Welcome to the Operator training edition of Chemical Processing's Distilled Podcast. This podcast in its transcript can be found at chemicalprocessing.com. You can also download this podcast on your favorite player. I'm Traci Purdum, editor-in-chief of CP. Joining me to help resurrect our operator training discussions we had years ago is Dave Strobhar, founder and principal human factors engineer for Beville Engineering. Dave is also the founder of the Center for Operator Performance.

Hey, Dave, how are you? It's been a couple years since we've chatted.

Dave : Yeah, yeah. A couple of eventful years with Covid, so it's great to be back, Traci, and looking forward to things getting back to normal on this end.

Traci: All right. Well, I don't know if they'll ever get back to normal, but status quo might be better.

Dave: Right, exactly.

Traci: You were recently involved with some research that pointed to the fact that advanced process control degrades operator skills. Can you talk a little bit about that study?

Dave: Sure, sure. A little background is that ever since advanced process control has been implemented on various units, there was a feeling going around that because the APC, the advanced process control was doing a lot of the operating that the operators skills were degrading. They weren't getting the practice that they were used to having without APC. This was a feeling and people sort of suspected it, and they were even companies that we're taking actions to correct for it by turning the APC off for a week at a time. All of this was done just on sort of a gut feel. I had an operator one time tell me, he said, "APC makes good operators better and bad operators worse." This notion of skill degradation has been in the industry for at least over a decade and maybe closer to almost two decades now, where there was this belief that there was a degradation.
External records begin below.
/-- ACKNOWLEDGE_FAULT_LOG (0xC022): box 64 writes FLT_BOARD_ACK. -/
def execAcknowledgeFaultLog (k : BoxIx) (s : State) : Host.Outcome State Fault Refusal :=
  done (s.begin.command k.val Opc.ackLog .board fun s => (s.writeBoardAck .board ((s.box k.val).arg 0 4)).answerBox k.val .success)

/-- TDM_CMD would act on this value (R327, R332, R305). -/
def State.tdmCmdActs (s : State) (c : Nat) : Bool :=
  s.live 0xA0 && match c with
    | 1 => s.role == 3 || s.role == 5
    | 2 => s.role == 6
    | 3 => s.get Fld.TDM_LINK_STATE == 3
    | 4 => s.issues
    | _ => false

/-- A command of the policy partition needs its page granted (R375). (log 59, DEDUCED) -/
def State.boxGranted (s : State) (k pg : Nat) : Bool := k != 66 || s.keeper.grant.contains pg

/-- PAIR_COMMAND (0xC030): exactly a write of TDM_CMD, whose page is never granted. -/
def execPairCommand (k : BoxIx) (s : State) : Host.Outcome State Fault Refusal :=
  done (s.begin.command k.val Opc.pairCmd .f fun s0 =>
    let c := (s0.box k.val).arg 0 1
    if !s0.boxGranted k.val 0xA0 then s0.answerBox k.val .unsupported
    else if s0.tdmCmdActs c then ((s0.writeTdmCmd .board c).mirror s0).answerBox k.val .success
    else s0.answerBox k.val .invalidInput)

/-- HIVE_CONTROL (0xC031): exactly a write of DOWN or RECOVERED; a passive module ignores it (R309). -/
def execHiveControl (k : BoxIx) (s : State) : Host.Outcome State Fault Refusal :=
  done (s.begin.command k.val Opc.hiveCtl .f fun s0 =>
    let h := (s0.box k.val).arg 0 1
    let op := (s0.box k.val).arg 1 1
    let acts := s0.live 0x70 && s0.isActive && decide (h < 16) &&
      ((op == 1 && s0.hiveServes h) || (op == 2 && s0.hiveState h == 3 && s0.flag (Fld.HIVE_STATUS_TAIL h)))
    if !s0.boxGranted k.val 0x70 then s0.answerBox k.val .unsupported
    else if acts then ((s0.writeHiveCtl h (s0.get (Fld.HIVE_CTL_EN h) + 2 * op)).mirror s0).answerBox k.val .success
    else s0.answerBox k.val .invalidInput)

/-! ### Fixon transfers (R387) -/

/-- Data of a part go into the slot. -/
def State.putFixon (s : State) (slot : Bool) (off : Nat) (data : List Byte) : State :=
  let put := fun (f : FixonSlot) =>
    { f with data := (List.range data.length).foldl (fun d i => sparsePut (fun _ => (0 : Byte)) d (off + i) (data.getD i 0)) f.data }
  { s with nv := (if slot then { s.nv with fixB := put s.nv.fixB } else { s.nv with fixA := put s.nv.fixA }) }

/-- The part's data and whether it lies within the slot. -/
def Box.part (b : Box) : Nat × List Byte × Bool :=
  let d := b.payload.drop 8
  (b.arg 4 4, d, decide (b.arg 4 4 + d.length ≤ 8 * 2 ^ 20))

/-- One part of Transfer Fixon Image with the action of its row. -/
def State.fixonPart (s : State) (k action : Nat) (f : State → Box → Bool → State) : State :=
  s.command k Opc.fixonXfer .b fun s =>
    let b := s.box k
    if b.arg 0 1 ≠ action then s
    else if 2 ≤ b.arg 1 1 || (action ≤ 2 && !b.part.2.2) then s.answerBox k .invalidInput
    else f s b (b.arg 1 1 == 1)
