/-- Parts of R74 to R76, R79, R84, R182, R252: the stages of start-up from 4 on. The ROM starts the image of the preferred firmware slot, or fails with cause 1 where neither
verifies; the PLLs release FABRIC and the Fixon slot is chosen; Comb trains and is cleared; the Ehrurn links come up; when every lane is calibrated the fabric is ready. A
stage that takes too long fails start-up, with cause 4 for the PLLs of stage 5. Choices and readings of the model it rests on: log 43, 44, 48, 50, 122 (DEDUCED); log 249
(DESIGN CHOICE). -/
def Obligations.StartupStages : Prop := ∀ s : State, s.clk.startFail = false → s.clk.stopHeld = false → s.clk.mgmtUp = true →
  (∀ i : SignedImage, s.get Fld.BOOT_STATUS_STAGE = 4 → s.get Fld.SEC_STATUS_SELFTEST = 1 → s.nv.fwPending = none →
    ({ s with sec := { s.sec with status4 := (s.word Addr.SEC_STATUS).toNat } } : State).fwSlot s.nv.fwPref = some i → Answers .secureBootDone s fun t =>
    t.get Fld.BOOT_SLOTS_FW_SLOT = bit s.nv.fwPref ∧ t.get Fld.BOOT_SLOTS_FW_FALLBACK = 0 ∧ t.get Fld.DEV_FW_VER_VER = i.version % 2 ^ 32 ∧ t.get Fld.MBX_CORE_STATUS_RUN = 15 ∧
    t.boot.fwRunning = true ∧ t.sec.firmware = some i ∧ t.sec.identity.map (·.debug) = some (s.flag Fld.SEC_STATUS_UDS_GATED) ∧ t.get Fld.BOOT_STATUS_STAGE = 5 ∧
    t.get Evt.BOOT_STAGE_DONE.field = 1) ∧
  (s.get Fld.BOOT_STATUS_STAGE = 4 → s.get Fld.SEC_STATUS_SELFTEST = 1 → s.nv.fwPending = none →
    ({ s with sec := { s.sec with status4 := (s.word Addr.SEC_STATUS).toNat } } : State).fwSlot false = none →
    ({ s with sec := { s.sec with status4 := (s.word Addr.SEC_STATUS).toNat } } : State).fwSlot true = none → Answers .secureBootDone s fun t => t.get Fld.BOOT_STATUS_FAIL = 1 ∧
    t.get Fld.BOOT_STATUS_CAUSE = 1 ∧ t.get Fld.BOOT_STATUS_FAIL_STAGE = 4 ∧ t.clk.startFail = true) ∧
  (∀ x : Bool, s.get Fld.BOOT_STATUS_STAGE = 5 → s.clk.fabricHeld = true → s.clk.perstLow = false → s.clk.resetPulse = false → s.chooseFixon = some x →
    Answers .fabricPllsLock s fun t => t.clk = { s.clk with fabricHeld := false, pllLock := s.clk.pllLock ||| 0x1F } ∧ t.boot.applying = some (x, 0) ∧
    t.get (validField true false) = bit (s.fixonValid false) ∧ t.get (validField true true) = bit (s.fixonValid true)) ∧
  (s.get Fld.BOOT_STATUS_STAGE = 5 → s.clk.fabricHeld = true → s.clk.perstLow = false → s.clk.resetPulse = false → Answers .fabricPllTimeout s fun t =>
    t.get Fld.BOOT_STATUS_FAIL = 1 ∧ t.get Fld.BOOT_STATUS_CAUSE = 4 ∧ t.get Fld.BOOT_STATUS_FAIL_STAGE = 5 ∧ t.clk.startFail = true ∧ t.clk.fabricHeld = true) ∧
  (4 ≤ s.get Fld.BOOT_STATUS_STAGE → s.get Fld.BOOT_STATUS_STAGE ≤ 9 → Answers .stageTimeout s fun t => t.get Fld.BOOT_STATUS_FAIL = 1 ∧ t.get Fld.BOOT_STATUS_CAUSE = 7 ∧
    t.get Fld.BOOT_STATUS_FAIL_STAGE = s.get Fld.BOOT_STATUS_STAGE ∧ t.clk.startFail = true ∧ t.flt.recordDue = (!s.clk.mgmtStopped)) ∧
  (∀ ok : Bool, ∀ rows : Fin 65, s.get Fld.BOOT_STATUS_STAGE = 6 → s.clk.fabricHeld = false → Answers (.combTrainDone ok rows) s fun t => (ok = true →
    t.get Fld.COMB_STATUS_STATE = 2 ∧ t.get Fld.COMB_REPAIR_APPLIED = min rows.val s.nv.repairRows.length ∧ t.boot = { s.boot with combTrained := true } ∧
    Frame [.boot] [Fld.COMB_STATUS_STATE, Fld.COMB_REPAIR_APPLIED] s t) ∧ (ok = false → t.get Fld.BOOT_STATUS_CAUSE = 5 ∧ t.clk.startFail = true)) ∧
  (s.get Fld.BOOT_STATUS_STAGE = 6 → s.get Fld.COMB_STATUS_STATE = 2 → s.boot.combTrained = true → s.clk.fabricHeld = false → Answers .combClearDone s fun t =>
    t.get Fld.COMB_STATUS_STATE = 3 ∧ t.get Evt.COMB_UP.field = 1 ∧ t.get Fld.COMB_PART_ACT_SIZES = (s.word Addr.COMB_PART_CFG).toNat % 2 ^ 28 ∧
    t.get Fld.BOOT_STATUS_STAGE = 7) ∧
  (∀ l : List WireRepair, s.get Fld.BOOT_STATUS_STAGE = 7 → s.clk.fabricHeld = false → (List.range 4).all (fun k => (ehrFailed l none k).isNone) = true →
    Answers (.ehrurnTrainDone l none) s fun t => (∀ k : Fin 4, t.get (Fld.EHR_STATUS_STATE k.val) = 2 ∧ t.get (Evt.EHR_TRAINED k.val).field = 1) ∧
    t.get Fld.BOOT_STATUS_STAGE = 8) ∧
  (s.get Fld.BOOT_STATUS_STAGE = 8 → s.fabricRuns = true → s.fab.lanes.cal = [] → Answers .lanesCalibrated s fun t => t.get Fld.BOOT_STATUS_FABRIC_READY = 1 ∧
    t.get Evt.BOOT_FABRIC_READY.field = 1 ∧ t.get Fld.BOOT_STATUS_STAGE = 10)
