/-- It changes regs alone. -/
theorem State.put64_eq (s : State) (a v : Nat) : ∃ r', s.put64 a v = { s with regs := r' } := by
  obtain ⟨r, h⟩ := s.setWord_eq a (BitVec.ofNat 32 v)
  unfold State.put64
  rw [h]
  exact State.setWord_eq _ _ _
@[simp] theorem State.put64_ctrs (s : State) (a v : Nat) : (s.put64 a v).ctrs = s.ctrs := by
  obtain ⟨_, h⟩ := s.put64_eq a v
  rw [h]
@[simp] theorem State.put64_latches (s : State) (a v : Nat) : (s.put64 a v).latches = s.latches := by
  obtain ⟨_, h⟩ := s.put64_eq a v
  rw [h]
@[simp] theorem State.put64_held (s : State) (a v : Nat) : (s.put64 a v).held = s.held := by
  obtain ⟨_, h⟩ := s.put64_eq a v
  rw [h]
@[simp] theorem State.put64_hs (s : State) (a v : Nat) : (s.put64 a v).hs = s.hs := by
  obtain ⟨_, h⟩ := s.put64_eq a v
  rw [h]
@[simp] theorem State.put64_clk (s : State) (a v : Nat) : (s.put64 a v).clk = s.clk := by
  obtain ⟨_, h⟩ := s.put64_eq a v
  rw [h]
@[simp] theorem State.put64_boot (s : State) (a v : Nat) : (s.put64 a v).boot = s.boot := by
  obtain ⟨_, h⟩ := s.put64_eq a v
  rw [h]
@[simp] theorem State.put64_nv (s : State) (a v : Nat) : (s.put64 a v).nv = s.nv := by
  obtain ⟨_, h⟩ := s.put64_eq a v
  rw [h]
@[simp] theorem State.put64_flt (s : State) (a v : Nat) : (s.put64 a v).flt = s.flt := by
  obtain ⟨_, h⟩ := s.put64_eq a v
  rw [h]
@[simp] theorem State.put64_perf (s : State) (a v : Nat) : (s.put64 a v).perf = s.perf := by
  obtain ⟨_, h⟩ := s.put64_eq a v
  rw [h]
@[simp] theorem State.put64_keeper (s : State) (a v : Nat) : (s.put64 a v).keeper = s.keeper := by
  obtain ⟨_, h⟩ := s.put64_eq a v
  rw [h]
@[simp] theorem State.put64_sec (s : State) (a v : Nat) : (s.put64 a v).sec = s.sec := by
  obtain ⟨_, h⟩ := s.put64_eq a v
  rw [h]
@[simp] theorem State.put64_mbx (s : State) (a v : Nat) : (s.put64 a v).mbx = s.mbx := by
  obtain ⟨_, h⟩ := s.put64_eq a v
  rw [h]
@[simp] theorem State.put64_fab (s : State) (a v : Nat) : (s.put64 a v).fab = s.fab := by
  obtain ⟨_, h⟩ := s.put64_eq a v
  rw [h]
@[simp] theorem State.put64_out (s : State) (a v : Nat) : (s.put64 a v).out = s.out := by
  obtain ⟨_, h⟩ := s.put64_eq a v
  rw [h]
@[simp] theorem State.put64_freeCtr (s : State) (a v : Nat) : (s.put64 a v).freeCtr = s.freeCtr := by
  obtain ⟨_, h⟩ := s.put64_eq a v
  rw [h]
@[simp] theorem State.put64_pending (s : State) (a v : Nat) : (s.put64 a v).pending = s.pending := by
  obtain ⟨_, h⟩ := s.put64_eq a v
  rw [h]

/-- It changes regs alone. -/
theorem State.addSat_eq (s : State) (f : Field) (v : Nat) : ∃ r', s.addSat f v = { s with regs := r' } := s.put_eq _ _
@[simp] theorem State.addSat_ctrs (s : State) (f : Field) (v : Nat) : (s.addSat f v).ctrs = s.ctrs := by
  obtain ⟨_, h⟩ := s.addSat_eq f v
  rw [h]
@[simp] theorem State.addSat_latches (s : State) (f : Field) (v : Nat) : (s.addSat f v).latches = s.latches := by
  obtain ⟨_, h⟩ := s.addSat_eq f v
  rw [h]
@[simp] theorem State.addSat_held (s : State) (f : Field) (v : Nat) : (s.addSat f v).held = s.held := by
  obtain ⟨_, h⟩ := s.addSat_eq f v
  rw [h]
@[simp] theorem State.addSat_hs (s : State) (f : Field) (v : Nat) : (s.addSat f v).hs = s.hs := by
  obtain ⟨_, h⟩ := s.addSat_eq f v
  rw [h]
@[simp] theorem State.addSat_clk (s : State) (f : Field) (v : Nat) : (s.addSat f v).clk = s.clk := by
  obtain ⟨_, h⟩ := s.addSat_eq f v
  rw [h]
@[simp] theorem State.addSat_boot (s : State) (f : Field) (v : Nat) : (s.addSat f v).boot = s.boot := by
  obtain ⟨_, h⟩ := s.addSat_eq f v
  rw [h]
@[simp] theorem State.addSat_nv (s : State) (f : Field) (v : Nat) : (s.addSat f v).nv = s.nv := by
  obtain ⟨_, h⟩ := s.addSat_eq f v
  rw [h]
@[simp] theorem State.addSat_flt (s : State) (f : Field) (v : Nat) : (s.addSat f v).flt = s.flt := by
  obtain ⟨_, h⟩ := s.addSat_eq f v
  rw [h]
@[simp] theorem State.addSat_perf (s : State) (f : Field) (v : Nat) : (s.addSat f v).perf = s.perf := by
  obtain ⟨_, h⟩ := s.addSat_eq f v
  rw [h]
@[simp] theorem State.addSat_keeper (s : State) (f : Field) (v : Nat) : (s.addSat f v).keeper = s.keeper := by
  obtain ⟨_, h⟩ := s.addSat_eq f v
  rw [h]
@[simp] theorem State.addSat_sec (s : State) (f : Field) (v : Nat) : (s.addSat f v).sec = s.sec := by
  obtain ⟨_, h⟩ := s.addSat_eq f v
  rw [h]
@[simp] theorem State.addSat_mbx (s : State) (f : Field) (v : Nat) : (s.addSat f v).mbx = s.mbx := by
  obtain ⟨_, h⟩ := s.addSat_eq f v
  rw [h]
@[simp] theorem State.addSat_fab (s : State) (f : Field) (v : Nat) : (s.addSat f v).fab = s.fab := by
  obtain ⟨_, h⟩ := s.addSat_eq f v
  rw [h]
@[simp] theorem State.addSat_out (s : State) (f : Field) (v : Nat) : (s.addSat f v).out = s.out := by
  obtain ⟨_, h⟩ := s.addSat_eq f v
  rw [h]
@[simp] theorem State.addSat_freeCtr (s : State) (f : Field) (v : Nat) : (s.addSat f v).freeCtr = s.freeCtr := by
  obtain ⟨_, h⟩ := s.addSat_eq f v
  rw [h]
@[simp] theorem State.addSat_pending (s : State) (f : Field) (v : Nat) : (s.addSat f v).pending = s.pending := by
  obtain ⟨_, h⟩ := s.addSat_eq f v
  rw [h]

/-- It changes regs alone. -/
theorem State.puts_eq (s : State) (l : List (Field × Nat)) : ∃ r', s.puts l = { s with regs := r' } := by
  induction l generalizing s with
  | nil => exact ⟨s.regs, rfl⟩
  | cons e t ih =>
    obtain ⟨r, h⟩ := s.put_eq e.1 e.2
    rw [State.puts_cons, h]
    exact ih _
@[simp] theorem State.puts_ctrs (s : State) (l : List (Field × Nat)) : (s.puts l).ctrs = s.ctrs := by
  obtain ⟨_, h⟩ := s.puts_eq l
  rw [h]
@[simp] theorem State.puts_latches (s : State) (l : List (Field × Nat)) : (s.puts l).latches = s.latches := by
  obtain ⟨_, h⟩ := s.puts_eq l
  rw [h]
@[simp] theorem State.puts_held (s : State) (l : List (Field × Nat)) : (s.puts l).held = s.held := by
  obtain ⟨_, h⟩ := s.puts_eq l
  rw [h]
@[simp] theorem State.puts_hs (s : State) (l : List (Field × Nat)) : (s.puts l).hs = s.hs := by
  obtain ⟨_, h⟩ := s.puts_eq l
  rw [h]
@[simp] theorem State.puts_clk (s : State) (l : List (Field × Nat)) : (s.puts l).clk = s.clk := by
  obtain ⟨_, h⟩ := s.puts_eq l
  rw [h]
@[simp] theorem State.puts_boot (s : State) (l : List (Field × Nat)) : (s.puts l).boot = s.boot := by
  obtain ⟨_, h⟩ := s.puts_eq l
  rw [h]
@[simp] theorem State.puts_nv (s : State) (l : List (Field × Nat)) : (s.puts l).nv = s.nv := by
  obtain ⟨_, h⟩ := s.puts_eq l
  rw [h]
@[simp] theorem State.puts_flt (s : State) (l : List (Field × Nat)) : (s.puts l).flt = s.flt := by
  obtain ⟨_, h⟩ := s.puts_eq l
  rw [h]
@[simp] theorem State.puts_perf (s : State) (l : List (Field × Nat)) : (s.puts l).perf = s.perf := by
  obtain ⟨_, h⟩ := s.puts_eq l
  rw [h]
@[simp] theorem State.puts_keeper (s : State) (l : List (Field × Nat)) : (s.puts l).keeper = s.keeper := by
  obtain ⟨_, h⟩ := s.puts_eq l
  rw [h]
@[simp] theorem State.puts_sec (s : State) (l : List (Field × Nat)) : (s.puts l).sec = s.sec := by
  obtain ⟨_, h⟩ := s.puts_eq l
  rw [h]
@[simp] theorem State.puts_mbx (s : State) (l : List (Field × Nat)) : (s.puts l).mbx = s.mbx := by
  obtain ⟨_, h⟩ := s.puts_eq l
  rw [h]
@[simp] theorem State.puts_fab (s : State) (l : List (Field × Nat)) : (s.puts l).fab = s.fab := by
  obtain ⟨_, h⟩ := s.puts_eq l
  rw [h]
@[simp] theorem State.puts_out (s : State) (l : List (Field × Nat)) : (s.puts l).out = s.out := by
  obtain ⟨_, h⟩ := s.puts_eq l
  rw [h]
@[simp] theorem State.puts_freeCtr (s : State) (l : List (Field × Nat)) : (s.puts l).freeCtr = s.freeCtr := by
  obtain ⟨_, h⟩ := s.puts_eq l
  rw [h]
@[simp] theorem State.puts_pending (s : State) (l : List (Field × Nat)) : (s.puts l).pending = s.pending := by
  obtain ⟨_, h⟩ := s.puts_eq l
  rw [h]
Well, the Center for Operator Performance wanted to find out, part of our goal was to quantify things that are in the industry, and one of them was, so we asked the question, is there a performance decrement if you are running advanced process control? People believed there was, but we really had no data on whether there was or wasn't. It might just be a sort of folk myth that was going around the industry. The Center for Operator Performance commissioned a study with James Henry at Lamar University to look at is there a loss of skill with advanced process control? Dr. Henry used a group of engineering students to try to test out whether this hypothesis were true or not. What he did was he took a number of students and trained them on how to run a debutinizer on a distributed control system.

They spent approximately three weeks going through training to get them up to a reasonable level of performance that they could sustain. Then after that point, the group went through various periods, they were split up in terms of how long would they operate with the advanced process control on versus how long would they operate with the advanced process control off. What Dr. Henry came away with was actual data that showed that decrement. After just a week with the APC on, there was a loss of about 10% of their skill level with it on for two weeks continuously.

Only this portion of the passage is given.